## TASK PROMPT
Output only the stretch of the listing that starts at the line containing "theorem witness_FramesOk : FramesOk" and ends at the line containing "refine ⟨⟨⟨by decide, by", reproduced exactly with both ends.

= = = = = = =

/-! ### Requests -/

/-- Section 4.7.1: the merge of a waiting entry, and the answers. -/
def mergeQueue : State :=
  { withPort0 id with
    line := { running.line with duplicate := true }
    queue := [⟨5, PairSet.full, .short, .n2, false, .normal, .console, none, 9, some 0⟩,
      ⟨2, ⟨true, true, false, false⟩, .medium, .n4, false, .normal, .console, none, 11, none⟩,
      ⟨7, PairSet.full, .long, .n4, false, .background, .sweep, some 5, 12, none⟩]
    arrival := 13 }

theorem test_merge_of_the_example :
    (after (.measure toThis 2 0b0100 2 2 1) mergeQueue).queue[1]? =
      some ⟨2, ⟨true, true, true, false⟩, .long, .n4, true, .normal, .console, none, 11, none⟩ ∧
    (after (.measure toThis 5 0 0 2 0) mergeQueue).line.list.map Frame.payload = [[1, 3, 9]] ∧
    (after (.measure toThis 9 15 0 8 0) mergeQueue).queue.map Entry.target = [5, 2, 9, 7] := by
  decide

/-- R187: an attenuation coefficient beyond its range is stored at 63 and the answer says adjusted. -/
theorem test_setup_clamps :
    (after (.setup toThis 7 [200]) atSetup).setup.alpha = 63 ∧
    (after (.setup toThis 7 [200]) atSetup).line.list.map Frame.payload = [[6, 1]] ∧
    (after (.setup toThis 9 [0, 7]) atSetup).setup.busy = 8 := by
  decide

/-- R188: LOCK by broadcast enters RUN. -/
theorem test_lock_enters_run :
    (after (.lock toAll) atSetup).station.phase = .run ∧ (after (.lock toAll) atSetup).station.locked = true := by
  decide

/-- Table 6-3, with a quiet quarter-tick after it. -/
theorem test_detection_table :
    scanEchoes 48 [10, 52, 70, 31, 25, 20, -30, 60, 55, -51, 0] 500 none = [⟨501, 70⟩, ⟨507, 60⟩, ⟨509, -51⟩] := by
  decide

/-- Tables 1-3 and 5-3. -/
theorem test_backoffs_and_durations :
    [1, 2, 3, 4, 5, 15].map backoffTime = [128000, 256000, 512000, 1024000, 2048000, 2048000] ∧
    ([(⟨true, false, false, false⟩, .n1), (⟨true, true, false, false⟩, .n4), (PairSet.full, .n4), (PairSet.full, .n8),
        (PairSet.full, .n16)] : List (PairSet × Averaging)).map (fun x =>
      ((pickup 1 ⟨0, x.1, .long, x.2, false, .normal, .console, none, 0, none⟩ { portIn .backoff with
        queue := [⟨0, x.1, .long, x.2, false, .normal, .console, none, 0, none⟩] }).chan 1).meas.map
        (fun m => (m.planned, m.duration))) =
      [some (4, 2), some (32, 9), some (64, 17), some (128, 33), some (256, 65)] := by
  decide +kernel

/-- Section 9.10.1: the expiry of (1,41) is 2588 µs after its CLAIM; section 3.10.2: a neighbour's claim shadows an UP port and
empties its count. -/
theorem test_claim_expiry_and_shadow :
    (let s := { running with station := { running.station with geometry := .stacked } }
     (after (.claimTaken 1 41 22 2 17) s).view.map ViewEntry.expiry = [2588]) ∧
    (let s := { upState.modPort 0 (fun pt => { pt with watch.symbol := 17 }) with
       station := { running.station with geometry := .stacked } }
     let t := after (.claimTaken 1 1 2 1 9) s
     (t.port 0).train.shadowed = true ∧ (t.port 0).watch.condition = .suspended ∧ (t.port 0).watch.symbol = 0 ∧
       (t.port 2).train.shadowed = false) := by
  decide +kernel

/-! ### Witnesses: states and operands that meet the hypotheses of the statements, clause by clause -/

theorem holds_nothing {s : State} {p : PortId} (h : ∀ ch, (s.chan ch).meas = none) :
    ∀ ch m, (s.chan ch).meas = some m → m.port ≠ p :=
  fun ch m e => absurd ((h ch).symm.trans e) (fun k => by cases k)

/-- The state runs one command and goes on. -/
def soon (c : Instr) (s : State) : State := { s with pending := [c] }

theorem soon_steps (c : Instr) (s : State) (h : ∃ t, exec c { s with pending := [] } = .next t) :
    ∃ t, step (soon c s) = .next t := h

/-- Both channels measure: ports 0 and 5, targets that do not conflict; port 0's entry and claim under way. -/
def measuring : State :=
  { (withPort0 (fun pt => { pt with
        train.state := .held, train.holds := ⟨true, false, false⟩, front.energy := true })).modPort 5 (fun pt =>
        { pt with train.state := .held, train.holds := ⟨true, false, false⟩ }) with
    queue := [⟨0, ⟨true, false, false, false⟩, .short, .n1, false, .normal, .console, none, 0, some 0⟩,
      ⟨5, ⟨true, false, false, false⟩, .short, .n1, false, .normal, .console, none, 1, some 1⟩]
    arrival := 2
    channels := ⟨#[{ Channel.fresh with
        phase := .bursting, meas := some ⟨0, 0, 4, 2⟩, sequence := some 7, stage := .gap
        claim := some ⟨1, .active, 0, .normal, 2, ⟨false, 0, 0⟩, ⟨false, 0, 0⟩⟩ },
      { Channel.fresh with
        phase := .claiming, meas := some ⟨5, 5, 4, 2⟩
        claim := some ⟨2, .queued, 5, .normal, 2, ⟨false, 0, 0⟩, ⟨false, 0, 0⟩⟩ }], rfl⟩
    line := { running.line with
      list := [⟨.rejoin, [0], none, false⟩, ⟨.claim, [2, 5, 1, 2], some 1, false⟩, ⟨.report, [1, 0], none, false⟩,
        ⟨.alert, [], none, false⟩] }
    view := [⟨1, 3, false, 20, .normal, 2, 500, 1628⟩, ⟨1, 4, true, 30, .normal, 2, 500, 1628⟩] }

/-- The entry channel 0 holds in `measuring`. -/
def heldNow : Entry := ⟨0, ⟨true, false, false, false⟩, .short, .n1, false, .normal, .console, none, 0, some 0⟩

/-- The claim of channel 0 in `measuring`. -/
def activeNow : LocalClaim := ⟨1, .active, 0, .normal, 2, ⟨false, 0, 0⟩, ⟨false, 0, 0⟩⟩

/-- A foreign entry that conflicts with global port 0. -/
def neighbourEntry : ViewEntry := ⟨1, 9, true, 1, .urgent, 2, 500, 1628⟩

/-- `measuring` on a free line, channel 0 in the recovery of a shot, `elapsed` µs into its period. -/
def periodEnding (elapsed launched : Nat) : State :=
  { measuring.modChan 0 (fun c => { c with stage := .recovery, launched := launched, shot := ⟨true, elapsed, 16⟩ }) with
    line := running.line }

/-- Channel 0 CLAIMING on a free line, its claim in HOLDOFF with this timer. -/
def heldOff (k : Timer) : State :=
  { running.modChan 0 (fun c => { c with
      phase := .claiming, meas := some ⟨0, 0, 4, 2⟩, claim := some { activeNow with state := .holdoff, holdoff := k } }) with
    queue := [heldNow] }

theorem witness_IdleStep : State.reset.pending = [] ∧ due State.reset = none ∧
    due { State.reset with station := { State.reset.station with listen := ⟨true, 20000, 20000⟩ } } = some .listenTimerExpiry ∧
    due { (portIn .settling).modPort 0 (fun pt => { pt with timers.settle := ⟨true, 4000, 4000⟩ }) with
      now := 600, view := [⟨1, 3, false, 20, .normal, 2, 500, 1628⟩] } = some (.viewEntryActive 1 3) ∧
    (∀ st ∈ [(15 : Nat), 14], ∀ n ∈ [(3 : Nat), 4], let s := periodEnding st n
     due s = none ∧ s.pending = [] ∧ (s.chan 0).phase = .bursting ∧ (s.chan 0).stage = .recovery ∧
       (s.chan 0).meas = some ⟨0, 0, 4, 2⟩ ∧ (s.chan 0).launched = n ∧ (s.chan 0).shot = ⟨true, st, 16⟩) ∧
    (let s := { State.reset with station := { State.reset.station with
       phase := .calibrating, listen := Timer.off, calibrating := ⟨true, 3, 147456⟩ } }
     due s = none ∧ s.station.phase = .calibrating) ∧
    (∀ k ∈ [(⟨false, 0, 0⟩ : Timer), ⟨true, 499, 500⟩],
      due (heldOff k) = none ∧ (heldOff k).pending = [] ∧
        (heldOff k).chan 0 = { Channel.fresh with
          phase := .claiming, meas := some ⟨0, 0, 4, 2⟩
          claim := some { activeNow with state := .holdoff, holdoff := k } }) ∧
    (let k : Timer := ⟨true, 19999, 20000⟩
     k.running = true ∧ k.elapsed < k.limit) := by
  decide +kernel

/-- R147, R157: the hold-off of 500 µs counts from the end bit, the bit time after the CLAIM's departure. -/
theorem test_hold_off_starts_at_the_end_bit :
    ((advance (heldOff Timer.off)).chan 0).claim.map LocalClaim.holdoff = some ⟨true, 0, 500⟩ ∧
    ((advance (heldOff ⟨true, 499, 500⟩)).chan 0).claim.map LocalClaim.holdoff = some ⟨true, 500, 500⟩ ∧
    due (advance (heldOff ⟨true, 499, 500⟩)) = some (.holdoffEnd 0) := by
  decide +kernel

/-- The tick at the end of a shot's recovery begins the next listen gap (R91), but for the last shot. -/
theorem test_tick_at_a_periods_end :
    ((advance (periodEnding 15 3)).chan 0).stage = .gap ∧ ((advance (periodEnding 15 3)).chan 0).shot = ⟨true, 0, 16⟩ ∧
    ((advance (periodEnding 15 4)).chan 0).stage = .recovery ∧ ((advance (periodEnding 15 4)).chan 0).shot = ⟨true, 16, 16⟩ := by
  decide +kernel

theorem witness_invariants : QueueOk measuring.queue ∧ ViewOk measuring.view ∧ HoldsOk measuring ∧
    (∃ t, step (soon .lineIdle measuring) = .next t) := by
  refine ⟨?_, ?_, ?_, _, rfl⟩
  · unfold QueueOk
    decide
  · unfold ViewOk
    decide
  · unfold HoldsOk PortHoldOk
    decide

/-- `measuring` while its REJOIN is on the line. -/
def rejoining : State :=
  { measuring with line := { measuring.line with
    condition := .busy, idleCount := 0, assembler := .receiving
    onLine := (some ⟨⟨.rejoin, [0], none, false⟩, frameBits 0 0 15 [0], 1⟩) } }

theorem witness_FramesOk : FramesOk measuring ∧ FramesOk rejoining ∧ ∃ t, step (soon (.frameStart) measuring) = .next t := by
  refine ⟨⟨⟨by decide, by decide, by decide, by decide, ?_⟩, by decide, by decide, by decide, by decide, by decide, ?_, by decide, ?_⟩,
    ⟨⟨by decide, by decide, by decide, by decide, ?_⟩, by decide, by decide, by decide, by decide, by decide, ?_, by decide, ?_⟩, _, rfl⟩
  · intro o h; cases h
  · intro ch
    refine ⟨by revert ch; decide, fun h => ?_⟩
    obtain rfl : ch = 1 := by revert ch; decide
    exact ⟨rfl, _, rfl, rfl⟩
  · intro o h; cases h
  · intro o h; cases h; decide
  · intro ch
    refine ⟨by revert ch; decide, fun h => ?_⟩
    obtain rfl : ch = 1 := by revert ch; decide
    exact ⟨rfl, _, rfl, rfl⟩
  · intro o h; cases h; decide

theorem witness_TargetsApart : TargetsApart measuring := by
  intro m n hm hn
  cases hm
  cases hn
  decide

theorem witness_SetupOk : SetupOk Setup.default := by
  constructor <;> try decide
  unfold TableOk
  decide

theorem witness_SetupAndLock :
    (after (.setup toThis 7 [0]) atSetup).setup ≠ atSetup.setup ∧
    exec (.setup toThis 7 [0]) atSetup = .next (after (.setup toThis 7 [0]) atSetup) ∧
    (let s := { running with station := { running.station with locked := true } }
     exec (.powerOnReset Straps.atReset) s = .next (after (.powerOnReset Straps.atReset) s) ∧ s.station.locked = true ∧
       (after (.powerOnReset Straps.atReset) s).station.locked = false) := by
  refine ⟨?_, rfl, rfl, by decide, by decide⟩
  intro h
  exact absurd (congrArg Setup.alpha h) (by decide)

theorem witness_NoShot : exec (.launchTrigger 0) measuring = .next (after (.launchTrigger 0) measuring) ∧
    (measuring.chan 0).launched < ((after (.launchTrigger 0) measuring).chan 0).launched :=
  ⟨rfl, by decide⟩

theorem witness_LeavingUp : exec (.energyDisappears 0) upState = .next (after (.energyDisappears 0) upState) ∧
    upState.station.phase = .run ∧ (upState.port 0).train.state = .up ∧
    ((after (.energyDisappears 0) upState).port 0).train.state ≠ .up ∧
    (after (.energyDisappears 0) upState).station.phase = .run :=
  ⟨rfl, by decide, by decide, by decide, by decide⟩

theorem requestReady_running : RequestReady running ∧ RequestReady atSetup ∧ RequestReady upState ∧ FrameReady running := by
  unfold RequestReady FrameReady
  decide

theorem witness_StationLevelResets : RequestReady running ∧ toThis.broadcast = false := ⟨requestReady_running.1, rfl⟩

theorem witness_EnergyAtAPort :
    (∀ st ∈ [TrainState.dormant, .up, .settling],
      ((withPort0 (fun pt => { pt with train.state := st })).port 0).front.energy = false ∧
      ((withPort0 (fun pt => { pt with train.state := st })).port 0).train.state = st ∧
      ((portIn st).port 0).front.energy = true ∧ ((portIn st).port 0).train.state = st) ∧
    ((withCriteria ⟨true, false, false, false, false⟩ upState).criteria 0).energyLoss = false ∧
    (let s := (portIn .dormant).modPort 0 (fun pt => { pt with timers.wake := ⟨true, 2000, 2000⟩ })
     (s.port 0).train.state = .dormant ∧ (s.port 0).front.energy = true ∧ (s.port 0).timers.wake.running = true) := by
  decide

/-- Port 0 UP with every criterion enabled and the counts one below the default thresholds, or with fewer. -/
def watched (symbol idle margin : Nat) : State :=
  withCriteria ⟨true, true, true, true, true⟩ (upState.modPort 0 (fun pt =>
    { pt with watch.symbol := symbol, watch.idle := idle, watch.margin := margin, watch.silence := ⟨true, 0, 100000⟩ }))

theorem witness_WatchEvents :
    (let s := watched 22 14 10
     (s.port 0).train.state = .up ∧ (s.port 0).watch.condition = .counting ∧ (s.criteria 0).symbolErrors = true ∧
       (s.criteria 0).idleErrors = true ∧ (s.criteria 0).marginDips = true ∧ (s.port 0).watch.symbol + 1 < s.setup.thresholdE ∧
       (s.port 0).watch.idle + 1 < s.setup.thresholdI ∧ (s.port 0).watch.margin + 1 < s.setup.thresholdM) ∧
    (let s := withCriteria ⟨false, false, true, false, false⟩ upState
     (s.port 0).train.state = .up ∧ (s.criteria 0).symbolErrors = false ∧ (s.criteria 0).idleErrors = false ∧
       (s.criteria 0).symbolErrors = false ∧ (s.criteria 0).energyLoss = false) := by
  decide

theorem witness_LossOfLock :
    (let s := watched 0 0 0
     (s.port 0).train.state = .up ∧ (s.criteria 0).lockLoss = true ∧ (s.criteria 0).symbolErrors = true) ∧
    (upState.port 0).train.state = .up ∧ (upState.criteria 0).lockLoss = false := by
  decide

theorem witness_QualityCriteria :
    let s := watched 23 15 11
    (s.port 0).train.state = .up ∧ (s.port 0).watch.condition = .counting ∧ (s.criteria 0).symbolErrors = true ∧
      s.setup.thresholdE ≤ (s.port 0).watch.symbol + 1 ∧ (s.criteria 0).idleErrors = true ∧
      s.setup.thresholdI ≤ (s.port 0).watch.idle + 1 ∧ (s.criteria 0).marginDips = true ∧
      s.setup.thresholdM ≤ (s.port 0).watch.margin + 1 ∧ (s.port 0).front.energy = true ∧ (s.criteria 0).energyLoss = true ∧
      (s.port 0).watch.silence.running = true := by
  decide

/-- Port 0 UP and shadowed, its watch SUSPENDED. -/
def shadedUp : State := upState.modPort 0 (fun pt => { pt with train.shadowed := true, watch.condition := .suspended })
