-- ==== Sys2Proof/Proofs/EchoDetection.lean ====
section
/-! SUPPORT. Chapter 6 from the captured samples to the merged echoes: the shape of the quarter-tick record and of the residual,
the runs that the detection scan cuts out of a residual, the weighing of an echo and the merge of close ones. -/

namespace Sys2Proof.Machine.Distance

/-! ### Saturation (section 5.1) -/

theorem clampInt_eq_max_min {lo hi : Int} (h : lo ≤ hi) (n : Int) : clampInt lo hi n = max lo (min hi n) := by
  unfold clampInt
  split
  · omega
  · split <;> omega

theorem compensated_eq (alpha d : Nat) (peak : Int) :
    compensated alpha d peak = max (-2047) (min 2047 (Int.tdiv (peak * (256 + (alpha * d / 16 : Nat))) 256)) :=
  clampInt_eq_max_min (by decide) _

theorem ratioOf_eq (ac launch : Int) : ratioOf ac launch = max (-64) (min 64 (Int.tdiv (ac * 64) launch)) :=
  clampInt_eq_max_min (by decide) _

/-! ### The record and the residual (R105, R106) -/

/-- Position 4t + k of the interleaving of four lists of one length holds position t of list k. -/
theorem interleaveLists_spec (w : Nat) : ∀ s0 s1 s2 s3 : List Int,
    s0.length = w → s1.length = w → s2.length = w → s3.length = w →
    (interleaveLists s0 s1 s2 s3).length = 4 * w ∧ ∀ i, i < w →
      (interleaveLists s0 s1 s2 s3)[4 * i]? = s0[i]? ∧ (interleaveLists s0 s1 s2 s3)[4 * i + 1]? = s1[i]? ∧
        (interleaveLists s0 s1 s2 s3)[4 * i + 2]? = s2[i]? ∧ (interleaveLists s0 s1 s2 s3)[4 * i + 3]? = s3[i]? := by
  induction w with
  | zero =>
    intro s0 s1 s2 s3 h0 _ _ _
    obtain rfl := List.length_eq_zero_iff.mp h0
    exact ⟨rfl, fun i hi => absurd hi (Nat.not_lt_zero i)⟩
  | succ w ih =>
    intro s0 s1 s2 s3 h0 h1 h2 h3
    obtain ⟨_, r0, rfl⟩ := List.exists_cons_of_length_eq_add_one h0
    obtain ⟨_, r1, rfl⟩ := List.exists_cons_of_length_eq_add_one h1
    obtain ⟨_, r2, rfl⟩ := List.exists_cons_of_length_eq_add_one h2
    obtain ⟨_, r3, rfl⟩ := List.exists_cons_of_length_eq_add_one h3
    obtain ⟨hlen, hat⟩ := ih r0 r1 r2 r3 (Nat.succ.inj h0) (Nat.succ.inj h1) (Nat.succ.inj h2) (Nat.succ.inj h3)
    refine ⟨by simp only [interleaveLists, List.length_cons, hlen]; omega, fun i hi => ?_⟩
    cases i with
    | zero => exact ⟨rfl, rfl, rfl, rfl⟩
    | succ i => exact hat i (Nat.lt_of_succ_lt_succ hi)

theorem length_residual (record template : List Int) : (residual record template).length = record.length := by
  induction record, template using residual.induct with
  | case1 s ss t ts ih => simp only [residual, List.length_cons, ih]
  | case2 record template h => rw [residual.eq_2 _ _ h]

theorem residual_getElem? (record template : List Int) {i : Nat} {x : Int} (hx : record[i]? = some x) :
    (residual record template)[i]? = some (x - template.getD i 0) := by
  induction record, template using residual.induct generalizing i with
  | case1 s ss t ts ih =>
    cases i with
    | zero =>
      obtain rfl : s = x := by simpa using hx
      rfl
    | succ i => exact ih hx
  | case2 record template h =>
    rw [residual.eq_2 _ _ h]
    match record, template, h with
    | [], _, _ => simp at hx
    | _ :: _, [], _ => simpa using hx
    | s :: ss, t :: ts, h => exact (h s ss t ts rfl rfl).elim

/-! ### The runs of a residual (R108) -/

/-- R108 steps 2 and 3: a value goes on with a run that the value `first` started. -/
def GoesOn (thr : Nat) (first x : Int) : Prop := thr / 2 ≤ x.natAbs ∧ (0 < x ↔ 0 < first)

/-- The quarter-ticks from the arrival of `e` up to `stop` form a run, at its end or not, and `e` holds its peak so far. -/
structure IsRun (thr : Nat) (r : List Int) (stop : Nat) (e : RawEcho) : Prop where
  arrival_lt : e.arrival < stop
  stop_le : stop ≤ r.length
  threshold : thr ≤ (r.getD e.arrival 0).natAbs
  goesOn : ∀ q, e.arrival < q → q < stop → GoesOn thr (r.getD e.arrival 0) (r.getD q 0)
  peak_mem : ∃ q, e.arrival ≤ q ∧ q < stop ∧ e.peak = r.getD q 0
  peak_max : ∀ q, e.arrival ≤ q → q < stop → (r.getD q 0).natAbs ≤ e.peak.natAbs

/-- The run of a detected echo, as its first quarter-tick and the one after its last: it cannot go on any further. -/
def IsEchoRun (thr start : Nat) (r : List Int) (run : Nat × Nat) (e : RawEcho) : Prop :=
  start ≤ run.1 ∧ e.arrival = run.1 ∧ IsRun thr r run.2 e ∧
    (run.2 < r.length → ¬GoesOn thr (r.getD run.1 0) (r.getD run.2 0))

= = = = = = =

## REPLY
theorem witness_FramesOk : FramesOk measuring ∧ FramesOk rejoining ∧ ∃ t, step (soon (.frameStart) measuring) = .next t := by
  refine ⟨⟨⟨by decide, by decide, by decide, by decide, ?_⟩, by decide, by decide, by decide, by decide, by decide, ?_, by decide, ?_⟩,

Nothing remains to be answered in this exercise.